Tell me again that women should report sexual assault.

Look me in the eye and tell me that our collective idealism about the criminal justice system is worth the price I’m paying. Because from where I’m standing, it’s a whole lot more inconvenient to report a sexual assault than it is to be accused of one.

Petty, crazy, and bitter.

Last night I read the open letter the victim in the Stanford case wrote to the man who assaulted her.  I didn’t feel triumphant reading it; it made me sad and tired.  I have so much admiration for that woman, who in that letter calls herself a lighthouse, tells us to keep fighting.  I cried when I read it.  Not because she won (what kind of victory was it, in the end?) but because she refused to be silent about the cost. Unlike Borel, the unnamed woman who wrote that letter did think that the game was worth playing.  That’s a harder thing to hear, and that woman is one of the few people I am willing to hear it from.

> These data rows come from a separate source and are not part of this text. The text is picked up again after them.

-- ==== Sys2Proof/Machine/HostPort.lean ====
section
/-! DEFINITION. The eighteen register-port accesses, spec/43_host_port.md R86–R103. The check that comes before them (R85) is
the decoder's, and what a selector that fails it gets is `hostBusError`. A read has no side effect (R40). -/

namespace Sys2Proof.Machine

/-- RD_CTRL, R86. -/
def execRdCtrl (s : State) : Result := .next (s.respondOk (ctrlWord s))

/-- WR_CTRL, R87: wdata bits 0, 1 and 2 are the enables, bits 31:3 are ignored. -/
def execWrCtrl (wdata : Word32) (s : State) : Result :=
  .next ((s.setBlk { s.blk with
      ctrlPclkEn := wdata.getLsbD 0, ctrlVsyncEn := wdata.getLsbD 1, ctrlIrqEn := wdata.getLsbD 2 }).respondOk 0)

/-- RD_STATUS, R88. -/
def execRdStatus (s : State) : Result := .next (s.respondOk (statusWord s))

/-- WR_STATUS, R89: each W1C bit is cleared where its write-data bit is 1, the other bits are ignored. -/
def execWrStatus (wdata : Word32) (s : State) : Result :=
  .next ((s.setBlk { s.blk with
      ready := s.blk.ready && !wdata.getLsbD 1, rowLenErr := s.blk.rowLenErr && !wdata.getLsbD 3 }).respondOk 0)

/-- RD_CURSOR, R90. -/
def execRdCursor (s : State) : Result := .next (s.respondOk (cursorWord s))

/-- WR_CURSOR, R91: ignored, `respond(OK, 0)`. -/
def execWrCursor (_wdata : Word32) (s : State) : Result :=
  .next (s.respondOk 0)

/-- RD_OVERRUN_COUNT, R92. -/
def execRdOverrunCount (s : State) : Result := .next (s.respondOk s.blk.overrunCount)

/-- WR_OVERRUN_COUNT, R93: any wdata clears the counter. -/
def execWrOverrunCount (_wdata : Word32) (s : State) : Result :=
  .next ((s.setBlk { s.blk with overrunCount := 0 }).respondOk 0)

/-- RD_HANDOFF_MISS_COUNT, R94. -/
def execRdHandoffMissCount (s : State) : Result := .next (s.respondOk s.blk.handoffMissCount)

/-- WR_HANDOFF_MISS_COUNT, R95: any wdata clears the counter. -/
def execWrHandoffMissCount (_wdata : Word32) (s : State) : Result :=
  .next ((s.setBlk { s.blk with handoffMissCount := 0 }).respondOk 0)

/-- RD_FRAME_COUNT, R96. -/
def execRdFrameCount (s : State) : Result := .next (s.respondOk s.blk.frameCount)

/-- WR_FRAME_COUNT, R97: ignored, `respond(OK, 0)`. -/
def execWrFrameCount (_wdata : Word32) (s : State) : Result :=
  .next (s.respondOk 0)

/-- RD_GEOMETRY, R98. -/
def execRdGeometry (s : State) : Result := .next (s.respondOk (geometryWord s))

/-- WR_GEOMETRY, R99: ignored, `respond(OK, 0)`. -/
def execWrGeometry (_wdata : Word32) (s : State) : Result :=
  .next (s.respondOk 0)

/-- RD_CONFIG, R100. -/
def execRdConfig (s : State) : Result := .next (s.respondOk (configWord s))

/-- WR_CONFIG, R101: ignored, `respond(OK, 0)`. -/
def execWrConfig (_wdata : Word32) (s : State) : Result :=
  .next (s.respondOk 0)

/-- RD_PINS, R102. -/
def execRdPins (s : State) : Result := .next (s.respondOk (pinsWord s))

/-- WR_PINS, R103: ignored, `respond(OK, 0)`. -/
def execWrPins (_wdata : Word32) (s : State) : Result :=
  .next (s.respondOk 0)

end Sys2Proof.Machine
end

I don’t have the answer. I don’t know if I’m glad or miserable that I reported my assault (although I’m glad to be writing about it). I do know that the people who were most vocal about my responsibility in this situation were the people with the least understanding of what it would be like.

What I think is that when we tell a woman about her duty in the aftermath of a sexual assault, we’re not only underestimating the toll that duty will take on her and overestimating the result of her actions: We’re placing that burden in entirely the wrong place.

What I think is that it is not the job of women like Kathryn Borel, like the Stanford case victim, like me, to protect society from rapists. It is the job of society to protect us.

What I think is that this game is harder than Hearts.  I can tell you the various ways to lose, but like the unnamed Stanford woman wrote, “Nobody wins.”